In this article I’m going to explain how to install a vintage frame lock on your bicycle.
Frame locks, also known as ring locks, are the most user-friendly locks available for bicycles. Frame locks are usually found on normal city bikes and touring bikes, not road bikes, mtb’s, or even small children bikes.
Let’s get started.
What’s a frame lock
You can recognize old frame locks because of their characteristic round form. And the rectangular keys with a short 90 degree angle at the end. Of course frame locks come in more varieties than the one just mentioned.
Frame lock mounts
During the eighties frames started to accommodate these types of locks with dedicated frame bosses for easy installation. If your frame doesn’t have these bosses, because it’s too old, you’ll need special adapters and bolts to fit the lock. Although vintage frame locks are hard to find, these adapter sets are still made and sold.
Axa also sells newer types of frame lock mounts called flex mounts. They work the same way without the vintage look.
Installing the vintage frame lock
Installing a frame lock is relatively easy and can be done in 10 minutes or less using the proper equipment.
Step 1. Getting the frame lock in place
I installed the vintage frame lock on my wife’s Ricardo Sport 3-speed from 1976. The width of the lock opening at the bottom is smaller than the diameter of the bicycle’s rear fender. That means you have to get the frame lock in place moving it in sideways. I’d already mounted dress guards. And I had to slightly move these dress guards first so I could get the lock in where the dress guards side dips inwards.
Step 2. Installing the frame lock mounts
The following step is to get both frame lock mounts in place and to bolt the frame lock in place.
If you have them you can add a serrated lock washer which prevents the bolt from loosening.
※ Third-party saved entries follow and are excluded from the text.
-- ==== Sys2Proof/Tests/Slice0.lean ====
section
/-!
SUPPORT. Tests: ill-formed commands that the check refuses, worked examples of the spec, and for every obligation with hypotheses a state and operands that meet them
together.
-/

namespace Sys2Proof.Tests

open Machine

set_option Elab.async false

/-! ### Small states -/

/-- A device whose clocks run with Hearth up. -/
def up : State := { State.reset with sys := { State.reset.sys with power := .run, hearth := true } }

/-- The same at a late moment. -/
def late : State := { up with now := 3000000000 }

/-- The same with a flag set. -/
def upFlag (f : Fld) : State := up.setFlag f 0 true

/-- Expert space is open. -/
def expert : State := upFlag Fld.SYS_CTRL_EXPERT_EN

/-- Locks do not depend on the moment. -/
theorem admits_begin {s : State} {src : Source} {a : Nat} (t : Nat) (h : s.Admits src a) : (s.begin t).Admits src a := by
  obtain ⟨h1, h2, h3, h4⟩ := h
  simp only [State.legacy, State.role, State.deaf, State.bootDead] at h1 h2 h4
  exact ⟨by simpa only [State.legacy, State.flag_begin] using h1, by simpa only [State.role, State.fld_begin] using h2,
    by simpa only [State.flag_begin] using h3, by simpa only [State.deaf, State.bootDead, State.fld_begin, State.flag_begin] using h4⟩

/-- A state outside legacy mode that is no standby and that no boot failure has left deaf, as a check. -/
def open_ (s : State) : Bool := !s.legacy && decide (s.role ≠ 2) && !s.bootDead

/-- No lock turns a write away outside expert space. -/
theorem plain_admits {s : State} (h : open_ s = true) (t : Nat) (src : Source) (a : Nat) (ha : expertAt a = false) : (s.begin t).Admits src a := by
  simp only [open_, Bool.and_eq_true, Bool.not_eq_true', decide_eq_true_eq] at h
  exact admits_begin t ⟨fun hl => absurd (h.1.1 ▸ hl) (by decide), fun hr => absurd hr h.1.2, fun he => absurd (ha ▸ he) (by decide), by simp [State.deaf, h.2]⟩

/-- Nor in expert space when it is open. -/
theorem expert_admits {s : State} (h : open_ s = true) (hx : s.flag Fld.SYS_CTRL_EXPERT_EN 0 = true) (t : Nat) (src : Source) (a : Nat) :
    (s.begin t).Admits src a := by
  simp only [open_, Bool.and_eq_true, Bool.not_eq_true', decide_eq_true_eq] at h
  exact admits_begin t ⟨fun hl => absurd (h.1.1 ▸ hl) (by decide), fun hr => absurd hr h.1.2, fun _ _ => hx, by simp [State.deaf, h.2]⟩

theorem up_open : open_ up = true := by decide +kernel
theorem up_admits (t : Nat) (src : Source) (a : Nat) (h : expertAt a = false) : (up.begin t).Admits src a := plain_admits up_open t src a h
theorem test_expert_admits (t : Nat) (src : Source) (a : Nat) : (expert.begin t).Admits src a :=
  expert_admits (by decide +kernel) (by decide +kernel) t src a

/-- Nothing has met on the present edge, and so nothing meets a write. -/
theorem test_alone {s : State} (h : s.regs.edge.wrote = [] ∧ s.regs.edge.sets = []) (t : Nat) (src : Source) (a : Nat) : (s.begin t).AloneAt src a := by
  have w : (s.begin t).edgeNow.wrote = [] ∧ (s.begin t).edgeNow.sets = [] := by
    unfold State.edgeNow
    by_cases c : (s.begin t).regs.edge.tick = (s.begin t).dev / pclk
    · rw [if_pos c]; exact h
    · rw [if_neg c]; exact ⟨rfl, rfl⟩
  exact ⟨by rw [w.1]; rfl, by simp [State.edgeSets, w.2]⟩

theorem up_alone (t : Nat) (src : Source) (a : Nat) : (up.begin t).AloneAt src a := test_alone ⟨rfl, rfl⟩ t src a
These can be found at your local hardware store or LBS.
Step 3. Aligning the frame lock
Before you completely tighten down the bolts make sure the frame lock sits straight over your rear wheel. This is best achieved by standing over it and looking down to see if both arms are equally spaced from the wheel. If you’re happy with the result you can proceed to tighten down the frame lock and you’re done!